The owners' claim did succeed, however, in respect of the time lost during discharging because of the unavailability of the trucks. The tribunal determined that the inclusion of the words "under hook" in the recap provision meant that the owners' responsibility ceased once the cargo was placed on the pier apron or, in the context of the present case, on to the trucks. From that point on, it was the charterers' responsibility to remove the cargo, from which it followed that any delay in providing trucks to take the cargo away was also their responsibility. The charterparty did not contain any agreed demurrage rate for discharging, so damages were to be quantified on the basis of the vessel's daily market rate at the time. On the basis, however, of the parties' agreement as to loading demurrage (set out in the recap) and the evidence adduced by the owners as to the losses they claimed to have suffered, the tribunal ultimately awarded damages at the loading demurrage rate of EUR 10,000 per day.

In case it was wrong on the conflict between the recap and pro forma, the tribunal went on to find that the NOR given on dropping anchor at Luanda was defective. The ship was not ready at the time the NOR was tendered, because the Scottish cargo had not yet been discharged. A fresh NOR was required, but none was given.
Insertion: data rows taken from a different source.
theorem rfJoin_changes (n : Nat) (src : Nat) (idLen : Nat) (title : W64) (eui : W64) (k : Key) (sleepy : Bool) (unit : Bool) (s : State) : Changes [.regs, .win, .table, .rf, .relay, .jr, .sec, .evt, .draws] s (rfJoin n src idLen title eui k sleepy unit s) := by
  unfold rfJoin
  try dsimp only
  refine .ite ?_ ?_
  · refine .step (rfQueue_changes ..) ?_ rfl
    refine .step (rfCount_changes _ _ _ rfl) ?_ rfl
    exact .refl
  · split
    · refine .ite ?_ ?_
      · refine .step (rfQueue_changes ..) ?_ rfl
        refine .step (rfCount_changes _ _ _ rfl) ?_ rfl
        exact .refl
      · refine .ite ?_ ?_
        · refine .step (rfQueue_changes ..) ?_ rfl
          refine .step (rfCount_changes _ _ _ rfl) ?_ rfl
          refine .step (setRf_changes ..) ?_ rfl
          refine .ite ?_ ?_
          · refine .step (rfDrawKey_changes ..) ?_ rfl
            exact .refl
          · exact .refl
        · refine .step (linkJoin_changes ..) ?_ rfl
          refine .step (rfQueue_changes ..) ?_ rfl
          refine .step (rfCount_changes _ _ _ rfl) ?_ rfl
          refine .step (setRf_changes ..) ?_ rfl
          refine .ite ?_ ?_
          · refine .step (rfDrawKey_changes ..) ?_ rfl
            exact .refl
          · exact .refl
    · refine .step (rfQueue_changes ..) ?_ rfl
      refine .step (rfCount_changes _ _ _ rfl) ?_ rfl
      exact .refl

theorem rfUdp_changes (n : Nat) (f : RfFrame) (u : UdpPay) (s : State) : Changes [.regs, .win, .pipe, .camp, .rf, .eth, .relay, .jr, .host, .queues, .evt, .out, .draws] s (rfUdp n f u s) := by
  unfold rfUdp
  try dsimp only
  split
  · refine .step (intake_changes ..) ?_ rfl
    exact .refl
  · refine .ite ?_ ?_
    · exact .refl
    · split
      · refine .step (campFrameRx_changes ..) ?_ rfl
        exact .refl
      · refine .step (count_changes _ _ rfl) ?_ rfl
        exact .refl
  · refine .ite ?_ ?_
    · exact .refl
    · refine .step (rfCount_changes _ _ _ rfl) ?_ rfl
      exact .refl
  · refine .step (rfCount_changes _ _ _ rfl) ?_ rfl
    exact .refl

theorem rfEb_changes (n : Nat) (pan : Nat) (asn : Nat) (metric : Nat) (offset : Int) (s : State) : Changes [.rf, .evt] s (rfEb n pan asn metric offset s) := by
  unfold rfEb
  try dsimp only
  refine .ite ?_ ?_
  · refine .ite ?_ ?_
    · refine .step (setRf_changes ..) ?_ rfl
      refine .ite ?_ ?_
      · refine .step (setRf_changes ..) ?_ rfl
        exact .refl
      · exact .refl
    · refine .ite ?_ ?_
      · refine .step (setRf_changes ..) ?_ rfl
        exact .refl
      · exact .refl
  · refine .ite ?_ ?_
    · refine .ite ?_ ?_
      · refine .step (event_changes ..) ?_ rfl
        refine .step (setRf_changes ..) ?_ rfl
        exact .refl
      · refine .step (setRf_changes ..) ?_ rfl
        exact .refl
    · exact .refl

theorem rfNeighbour_changes (n : Nat) (f : RfFrame) (s : State) : Changes [.regs, .rf] s (rfNeighbour n f s) := by
  unfold rfNeighbour
  try dsimp only
  split
  · exact .refl
  · refine .step (setRf_changes ..) ?_ rfl
    refine .ite ?_ ?_
    · refine .step (rfCount_changes _ _ _ rfl) ?_ rfl
      exact .refl
    · exact .refl
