theorem failoverRequest_changes (isl : Nat) (s : State) : Changes [.deferred, .regs, .rf, .eth, .relay, .pair, .host, .evt, .out, .draws] s (failoverRequest isl s) := by
  unfold failoverRequest
  try dsimp only
  refine .ite ?_ ?_
  · exact .refl
  · split
    · refine .ite ?_ ?_
      · exact .refl
      · refine .step (event_changes ..) ?_ rfl
        refine .step (abortSwap_changes ..) ?_ rfl
        exact .refl
    · refine .ite ?_ ?_
      · refine .step (startSwap_changes ..) ?_ rfl
        exact .refl
      · refine .step (event_changes ..) ?_ rfl
        exact .refl

theorem proofFail_changes (cause : Nat) (s : State) : Changes [.regs, .rf, .eth, .relay, .pair, .host, .evt, .out, .draws] s (proofFail cause s) := by
  unfold proofFail
  try dsimp only
  refine .ite ?_ ?_
  · exact .refl
  · refine .ite ?_ ?_
    · refine .step (startSwap_changes ..) ?_ rfl
      refine .step (proofFailed_changes ..) ?_ rfl
      exact .refl
    · refine .step (proofFailed_changes ..) ?_ rfl
      exact .refl

theorem proofExpiry_changes (last : Bool) (s : State) : Changes [.regs, .boot, .pair, .jr] s (proofExpiry last s) := by
  unfold proofExpiry
  try dsimp only
  refine .ite ?_ ?_
  · exact .refl
  · refine .ite ?_ ?_
    · refine .step (count_changes _ _ rfl) ?_ rfl
      refine .step (setPair_changes ..) ?_ rfl
      refine .step (proofGood_changes ..) ?_ rfl
      exact .refl
    · refine .step (proofGood_changes ..) ?_ rfl
      exact .refl

theorem pairRead_changes (s : State) : Changes [] s (pairRead s).1 := by
  unfold pairRead
  try dsimp only
  exact .refl

theorem pairClear_changes (s : State) : Changes [.pair] s (pairClear s).1 := by
  unfold pairClear
  try dsimp only
  refine .step (setPair_changes ..) ?_ rfl
  exact .refl

theorem pairStart_changes (s : State) : Changes [.regs, .bal, .plc, .rf, .eth, .relay, .tim, .pair, .jr, .host, .evt, .out, .draws] s (pairStart s) := by
  unfold pairStart
  try dsimp only
  refine .ite ?_ ?_
  · refine .step (takeGrant_changes ..) ?_ rfl
    refine .step (setSt_changes ..) ?_ rfl
    refine .step (Changes.set_pair ..) ?_ rfl
    refine .step (draw_changes ..) ?_ rfl
    refine .step (draw_changes ..) ?_ rfl
    refine .step (draw_changes ..) ?_ rfl
    exact .refl
  · refine .step (Changes.set_pair ..) ?_ rfl
    refine .step (draw_changes ..) ?_ rfl
    refine .step (draw_changes ..) ?_ rfl
    refine .step (draw_changes ..) ?_ rfl
    exact .refl

theorem relayCount_changes (src : RelaySrc) (i : Nat) (s : State) : Changes [.regs, .host, .out] s (relayCount src i s) := by
  unfold relayCount
  try dsimp only
  split
  · refine .step (ethCount_changes ..) ?_ rfl
    exact .refl
  · exact .refl

theorem zcEntry_changes (r : ZcReport) (s : State) : Changes [.bal, .jr] s (zcEntry r s).2 := by
  unfold zcEntry
  try dsimp only
  split
  · dsimp only
    exact .refl
  · refine .snd_ite ?_ ?_
    · dsimp only
      exact .refl
    · dsimp only
      refine .step (zcVote_changes ..) ?_ rfl
      refine .step (putWork_changes ..) ?_ rfl
      exact .refl

theorem fpEntry_changes (u : BitVec 12) (r : FpReport) (s : State) : Changes [.bal, .jr] s (fpEntry u r s).2 := by
  unfold fpEntry
  try dsimp only
  split
  · dsimp only
    exact .refl
  · refine .snd_ite ?_ ?_
    · dsimp only
      exact .refl
    · dsimp only
      refine .step (fpVote_changes ..) ?_ rfl
      exact .refl

theorem badEntry_changes (src : RelaySrc) (s : State) : Changes [.regs, .host, .out] s (badEntry src s).2 := by
  unfold badEntry
  try dsimp only
  refine .step (relayCount_changes ..) ?_ rfl
  exact .refl

theorem applyWhole_changes (u : BitVec 12) (src : RelaySrc) (ref : Nat) (e : Entry) (s : State) : Changes [.regs, .win, .table, .pipe, .bal, .camp, .plc, .rf, .eth, .relay, .jr, .host, .sec, .queues, .evt, .out, .draws] s (applyWhole u src ref e s).2 := by
  unfold applyWhole
  try dsimp only
  refine .snd_ite ?_ ?_
  · split
    · refine .snd_ite ?_ ?_
      · refine .step (badEntry_changes ..) ?_ rfl
        exact .refl
      · dsimp only
        refine .step (intake_changes ..) ?_ rfl
        exact .refl
    · dsimp only
      refine .step (joinReportEntry_changes ..) ?_ rfl
      exact .refl
    · dsimp only
      refine .step (fetchEntry_changes ..) ?_ rfl
      exact .refl
    · dsimp only
      refine .ite ?_ ?_
      · refine .step (noteUnknown_changes ..) ?_ rfl
        exact .refl
      · exact .refl
    · dsimp only
      refine .step (zcEntry_changes ..) ?_ rfl
      exact .refl
    · dsimp only
      refine .step (fpEntry_changes ..) ?_ rfl
      exact .refl
    · dsimp only
      refine .step (meaEntry_changes ..) ?_ rfl
      exact .refl
    · dsimp only
      refine .step (rmsEntry_changes ..) ?_ rfl
      exact .refl
    · dsimp only
      refine .step (memberEntry_changes ..) ?_ rfl
      exact .refl
    · dsimp only
      refine .step (segReqEntry_changes ..) ?_ rfl
      exact .refl
    · refine .step (badEntry_changes ..) ?_ rfl
      exact .refl
    · refine .step (badEntry_changes ..) ?_ rfl
      exact .refl
    · refine .step (badEntry_changes ..) ?_ rfl
      exact .refl
    · refine .step (badEntry_changes ..) ?_ rfl
      exact .refl
    · refine .step (badEntry_changes ..) ?_ rfl
      exact .refl
    · refine .step (badEntry_changes ..) ?_ rfl
      exact .refl
  · split
    · dsimp only
      refine .step (recordEntry_changes ..) ?_ rfl
      exact .refl
    · dsimp only
      refine .step (releaseEntry_changes ..) ?_ rfl
      exact .refl
    · dsimp only
      refine .step (fetchNakEntry_changes ..) ?_ rfl
      exact .refl
    · dsimp only
      refine .step (memberEntry_changes ..) ?_ rfl
      exact .refl
    · dsimp only
      refine .step (segPieceEntry_changes ..) ?_ rfl
      exact .refl
    · dsimp only
      refine .step (campCtlEntry_changes ..) ?_ rfl
      exact .refl
    · refine .step (badEntry_changes ..) ?_ rfl
      exact .refl
    · refine .step (badEntry_changes ..) ?_ rfl
      exact .refl
    · refine .step (badEntry_changes ..) ?_ rfl
      exact .refl
    · refine .step (badEntry_changes ..) ?_ rfl
      exact .refl
    · refine .step (badEntry_changes ..) ?_ rfl
      exact .refl
    · refine .step (badEntry_changes ..) ?_ rfl
      exact .refl
    · refine .step (badEntry_changes ..) ?_ rfl
      exact .refl
    · refine .step (badEntry_changes ..) ?_ rfl
      exact .refl
    · refine .step (badEntry_changes ..) ?_ rfl
      exact .refl
    · refine .step (badEntry_changes ..) ?_ rfl
      exact .refl

theorem putRx_changes (u : BitVec 12) (v : RxSession) (s : State) : Changes [.relay, .jr] s (putRx u v s) := by
  unfold putRx
  try dsimp only
  refine .step (journal_changes ..) ?_ rfl
  refine .step (setRelay_changes ..) ?_ rfl
  exact .refl

theorem takeEnt_changes (u : BitVec 12) (src : RelaySrc) (seq : W32) (ref : Nat) (a4 : FrameEnt) (s : State) : Changes [.regs, .win, .table, .pipe, .bal, .camp, .plc, .rf, .eth, .relay, .jr, .host, .sec, .queues, .evt, .out, .draws] s (takeEnt u src seq ref a4 s).2 := by
  unfold takeEnt
  try dsimp only
  split
  · refine .step (applyWhole_changes ..) ?_ rfl
    exact .refl
  · dsimp only
    refine .step (putRx_changes ..) ?_ rfl
    exact .refl
  · refine .snd_ite ?_ ?_
    · dsimp only
      refine .step (putRx_changes ..) ?_ rfl
      exact .refl
    · dsimp only
      refine .step (relayCount_changes ..) ?_ rfl
      refine .step (putRx_changes ..) ?_ rfl
      exact .refl
  · refine .snd_ite ?_ ?_
    · refine .step (applyWhole_changes ..) ?_ rfl
      refine .step (putRx_changes ..) ?_ rfl
      exact .refl
    · dsimp only
      refine .step (relayCount_changes ..) ?_ rfl
      refine .step (putRx_changes ..) ?_ rfl
      exact .refl

theorem takeEnts_step (u : BitVec 12) (src : RelaySrc) (seq : W32) (r : Nat) (x : FrameEnt) (l : List FrameEnt) (s : State) (ih : ∀ (r : Nat) (t : State), Changes [.regs, .win, .table, .pipe, .bal, .camp, .plc, .rf, .eth, .relay, .jr, .host, .sec, .queues, .evt, .out, .draws] t ((takeEnts u src seq r l t).2)) : Changes [.regs, .win, .table, .pipe, .bal, .camp, .plc, .rf, .eth, .relay, .jr, .host, .sec, .queues, .evt, .out, .draws] s ((takeEnts u src seq r (x :: l) s).2) := by
  unfold takeEnts
  try dsimp only
  refine .step (ih ..) ?_ rfl
  refine .step (takeEnt_changes ..) ?_ rfl
  exact .refl

theorem takeEnts_changes (u : BitVec 12) (src : RelaySrc) (seq : W32) (r : Nat) (l : List FrameEnt) (s : State) : Changes [.regs, .win, .table, .pipe, .bal, .camp, .plc, .rf, .eth, .relay, .jr, .host, .sec, .queues, .evt, .out, .draws] s ((takeEnts u src seq r l s).2) := by
  induction l generalizing s r with
  | nil => simp only [takeEnts]; exact .refl
  | cons x l ih => exact takeEnts_step (ih := fun r t => ih (r := r) (s := t)) ..

theorem batchRx_changes (f : RelayFrame) (src : RelaySrc) (l : List FrameEnt) (s : State) : Changes [.regs, .win, .table, .pipe, .bal, .camp, .plc, .rf, .eth, .relay, .jr, .host, .sec, .queues, .evt, .out, .draws] s (batchRx f src l s) := by
  unfold batchRx
  try dsimp only
  refine .step (setRelay_changes ..) ?_ rfl
  refine .step (takeEnts_changes ..) ?_ rfl
  refine .step (setRelay_changes ..) ?_ rfl
  refine .step (setRelay_changes ..) ?_ rfl
  refine .step (headMoves_changes ..) ?_ rfl
  exact .refl

theorem relayBody_changes (src : RelaySrc) (f : RelayFrame) (s : State) : Changes [.regs, .win, .table, .pipe, .bal, .camp, .plc, .rf, .eth, .relay, .jr, .host, .sec, .queues, .evt, .out, .draws] s (relayBody src f s) := by
  unfold relayBody
  try dsimp only
  split
  · refine .ite ?_ ?_
    · refine .step (pauseSender_changes ..) ?_ rfl
      refine .step (relayCount_changes ..) ?_ rfl
      exact .refl
    · refine .step (batchRx_changes ..) ?_ rfl
      exact .refl
  · refine .step (ackReceived_changes ..) ?_ rfl
    exact .refl
  · refine .ite ?_ ?_
    · refine .step (setRelay_changes ..) ?_ rfl
      exact .refl
    · exact .refl
  · refine .step (setRelay_changes ..) ?_ rfl
    exact .refl

theorem relayAccept_changes (src : RelaySrc) (f : RelayFrame) (s : State) : Changes [.regs, .win, .table, .pipe, .rules, .bal, .camp, .plc, .rf, .eth, .relay, .pair, .jr, .host, .sec, .queues, .evt, .out, .draws] s (relayAccept src f s) := by
  unfold relayAccept
  try dsimp only
  split
  · refine .step (relayCount_changes ..) ?_ rfl
    exact .refl
  · split
    · refine .step (event_changes ..) ?_ rfl
      refine .step (relayCount_changes ..) ?_ rfl
      exact .refl
    · exact .refl
  · refine .ite ?_ ?_
    · refine .ite ?_ ?_
      · refine .step (fence_changes ..) ?_ rfl
        refine .step (setPair_changes ..) ?_ rfl
        refine .ite ?_ ?_
        · refine .step (refetch_changes ..) ?_ rfl
          refine .step (putRx_changes ..) ?_ rfl
          refine .step (relayCount_changes ..) ?_ rfl
          exact .refl
        · refine .step (putRx_changes ..) ?_ rfl
          refine .step (relayCount_changes ..) ?_ rfl
          exact .refl
      · refine .step (setPair_changes ..) ?_ rfl
        refine .ite ?_ ?_
        · refine .step (refetch_changes ..) ?_ rfl
          refine .step (putRx_changes ..) ?_ rfl
          refine .step (relayCount_changes ..) ?_ rfl
          exact .refl
        · refine .step (putRx_changes ..) ?_ rfl
          refine .step (relayCount_changes ..) ?_ rfl
          exact .refl
    · refine .step (relayBody_changes ..) ?_ rfl
      refine .ite ?_ ?_
      · refine .step (refetch_changes ..) ?_ rfl
        refine .step (putRx_changes ..) ?_ rfl
        refine .step (relayCount_changes ..) ?_ rfl
        exact .refl
      · refine .step (putRx_changes ..) ?_ rfl
        refine .step (relayCount_changes ..) ?_ rfl
        exact .refl

theorem cacheRecord_changes (rf : Bool) (img : RecImg) (keys : RecKeys) (s : State) : Changes [.regs, .table, .jr, .sec, .evt] s (cacheRecord rf img keys s) := by
  unfold cacheRecord
  try dsimp only
  refine .ite ?_ ?_
  · exact .refl
  · split
    · refine .step (writeSlot_changes ..) ?_ rfl
      exact .refl
    · split
      · refine .step (insertRefused_changes ..) ?_ rfl
        refine .ite ?_ ?_
        · refine .step (evict_changes ..) ?_ rfl
          exact .refl
        · exact .refl
      · split
        · refine .step (insertRefused_changes ..) ?_ rfl
          refine .ite ?_ ?_
          · refine .step (evict_changes ..) ?_ rfl
            exact .refl
          · exact .refl
        · refine .step (writeSlotIdx_changes ..) ?_ rfl
          refine .ite ?_ ?_
          · refine .step (evict_changes ..) ?_ rfl
            exact .refl
          · exact .refl

theorem toChild_changes (rf : Bool) (short : Nat) (f : RelayFrame) (s : State) : Changes [.regs, .table, .rf, .jr, .sec, .evt] s (toChild rf short f s) := by
  unfold toChild
  try dsimp only
  split
  · refine .foldl (fun _ _ _ => ?_) ?_
    · split
      · refine .step (cacheRecord_changes ..) ?_ rfl
        assumption
      · refine .step (cacheRecord_changes ..) ?_ rfl
        assumption
      · assumption
    · refine .step (rfQueue_changes ..) ?_ rfl
      exact .refl
  · refine .step (rfQueue_changes ..) ?_ rfl
    exact .refl

theorem fromChild_changes (rf : Bool) (short : Nat) (f : RelayFrame) (s : State) : Changes [.regs, .rf, .eth, .relay, .host, .out] s (fromChild rf short f s) := by
  unfold fromChild
  try dsimp only
  refine .ite ?_ ?_
  · exact .refl
  · refine .ite ?_ ?_
    · refine .ite ?_ ?_
      · exact .refl
      · refine .step (setRelay_changes ..) ?_ rfl
        exact .refl
    · split
      · refine .step (rfQueue_changes ..) ?_ rfl
        refine .ite ?_ ?_
        · exact .refl
        · refine .step (setRelay_changes ..) ?_ rfl
          exact .refl
      · refine .step (ethCount_changes ..) ?_ rfl
        refine .step (ethSend_changes ..) ?_ rfl
        refine .ite ?_ ?_
        · exact .refl
        · refine .step (setRelay_changes ..) ?_ rfl
          exact .refl
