theorem resetRelease_changes (env : StartEnv) (s : State) : Changes [.deferred, .stalled, .regs, .setup, .win, .isl, .boot, .clusters, .table, .pipe, .rules, .bal, .camp, .plc, .rf, .eth, .relay, .tim, .pair, .jr, .host, .sec, .arch, .mea, .queues, .evt, .out, .draws] s (resetRelease env s) := by
  unfold resetRelease
  try dsimp only
  refine .ite ?_ ?_
  · exact .refl
  · refine .ite ?_ ?_
    · refine .step (setReg_changes _ _ _ rfl) ?_ rfl
      refine .step (setBoot_changes ..) ?_ rfl
      refine .step (setBoot_changes ..) ?_ rfl
      exact .refl
    · refine .ite ?_ ?_
      · refine .step (setBoot_changes ..) ?_ rfl
        refine .step (event_changes ..) ?_ rfl
        refine .step (evtStart_changes ..) ?_ rfl
        refine .step (otpLoad_changes ..) ?_ rfl
        refine .step (setIsl_changes ..) ?_ rfl
        refine .step (setIsl_changes ..) ?_ rfl
        refine .step (setBoot_changes ..) ?_ rfl
        exact .refl
      · refine .step (runStart_changes ..) ?_ rfl
        refine .step (event_changes ..) ?_ rfl
        refine .step (evtStart_changes ..) ?_ rfl
        refine .step (otpLoad_changes ..) ?_ rfl
        refine .step (setIsl_changes ..) ?_ rfl
        refine .step (setIsl_changes ..) ?_ rfl
        refine .step (setBoot_changes ..) ?_ rfl
        exact .refl

theorem strapRetry_changes (code : BitVec 6) (s : State) : Changes [.deferred, .stalled, .regs, .setup, .win, .isl, .boot, .clusters, .table, .pipe, .rules, .bal, .camp, .plc, .rf, .eth, .relay, .tim, .pair, .jr, .host, .sec, .arch, .mea, .queues, .evt, .out, .draws] s (strapRetry code s) := by
  unfold strapRetry
  try dsimp only
  split
  · refine .ite ?_ ?_
    · refine .step (setBoot_changes ..) ?_ rfl
      exact .refl
    · refine .step (runStart_changes ..) ?_ rfl
      exact .refl
  · exact .refl

theorem autoConfirm_changes (s : State) : Changes [.boot] s (autoConfirm s) := by
  unfold autoConfirm
  try dsimp only
  refine .ite ?_ ?_
  · refine .step (confirmTrial_changes ..) ?_ rfl
    exact .refl
  · exact .refl

theorem ungate_changes (s : State) : Changes [.isl] s (ungate s) := by
  unfold ungate
  try dsimp only
  refine .step (Changes.set_isl _ _ (by intro h; first | exact h | rfl | exact Kv.wf_putOr _ _ _ h | exact Kv.wf_putOpt _ _ h | exact Kv.wf_map _ h (fun _ => rfl) | exact Kv.wf_foldl_upd _ _ _ _ h | exact wf_toKv _)) ?_ rfl
  exact .refl

theorem gateForHold_changes (s : State) : Changes [.isl] s (gateForHold s) := by
  unfold gateForHold
  try dsimp only
  refine .step (Changes.set_isl _ _ (by intro h; first | exact h | rfl | exact Kv.wf_putOr _ _ _ h | exact Kv.wf_putOpt _ _ h | exact Kv.wf_map _ h (fun _ => rfl) | exact Kv.wf_foldl_upd _ _ _ _ h | exact wf_toKv _)) ?_ rfl
  exact .refl

theorem setPower_changes (p : Power) (t : Power) (s : State) : Changes [.boot] s (setPower p t s) := by
  unfold setPower
  try dsimp only
  refine .step (setBoot_changes ..) ?_ rfl
  exact .refl

theorem powerRun_changes (s : State) : Changes [.isl, .boot] s (powerRun s) := by
  unfold powerRun
  try dsimp only
  refine .step (ungate_changes ..) ?_ rfl
  refine .step (setPower_changes ..) ?_ rfl
  exact .refl

theorem powerDoze_changes (s : State) : Changes [.boot] s (powerDoze s) := by
  unfold powerDoze
  try dsimp only
  refine .step (setPower_changes ..) ?_ rfl
  exact .refl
On that alternative basis, therefore, the owners could not have succeeded in their claim for loss of time spent waiting for the berth.

The tribunal further held that congestion or occupation of a berth was not covered by the exceptions in the following charterparty clause:

"Time lost by reason of all or any of the following clauses [sic] shall not be computed in the loading or discharging time viz: War, Rebellion, Tumult, Civil Commotions, Political Disturbances, Riots, Strikes, Stoppage of lighterman, tugboatmen or other hands essential to the working, carriage, delivery, shipment or discharge of the said cargo whether partial or general, bad weather, intervention of customs and/or constituted Authorities or partial or total stoppage on railways, or any other causes beyond the control of Charterers."

The closing words "or any other causes beyond the control of the Charterers" had to be interpreted in the context of what preceded them and the occupation of a berth or congestion could not be considered as being similar to the matters enumerated earlier in the provision. Therefore, the time lost would not have been excluded by that clause.

Comment

This case is a stark example of the application of the principle that, where a contract is entered into on the basis of specific negotiated terms which incorporate by reference some form of standard terms, in case of conflict between the two the specific terms will generally take precedence. In this case, the inclusion of just two words, "liner out", in the recap were, in conjunction with the other terms of the recap, a crucial factor in essentially negating some substantial obligations of the Gencon pro forma.

The tribunal's findings in respect of the NOR given at the anchorage in Luanda, although not ultimately decisive of the award, follow established judicial precedent, in particular the Court of Appeal decision in The Happy Day [2002] 2 LLR 487, and underline the importance of tendering a fresh NOR if the first one is defective.

The content of this article is intended to provide a general guide to the subject matter. Specialist advice should be sought about your specific circumstances.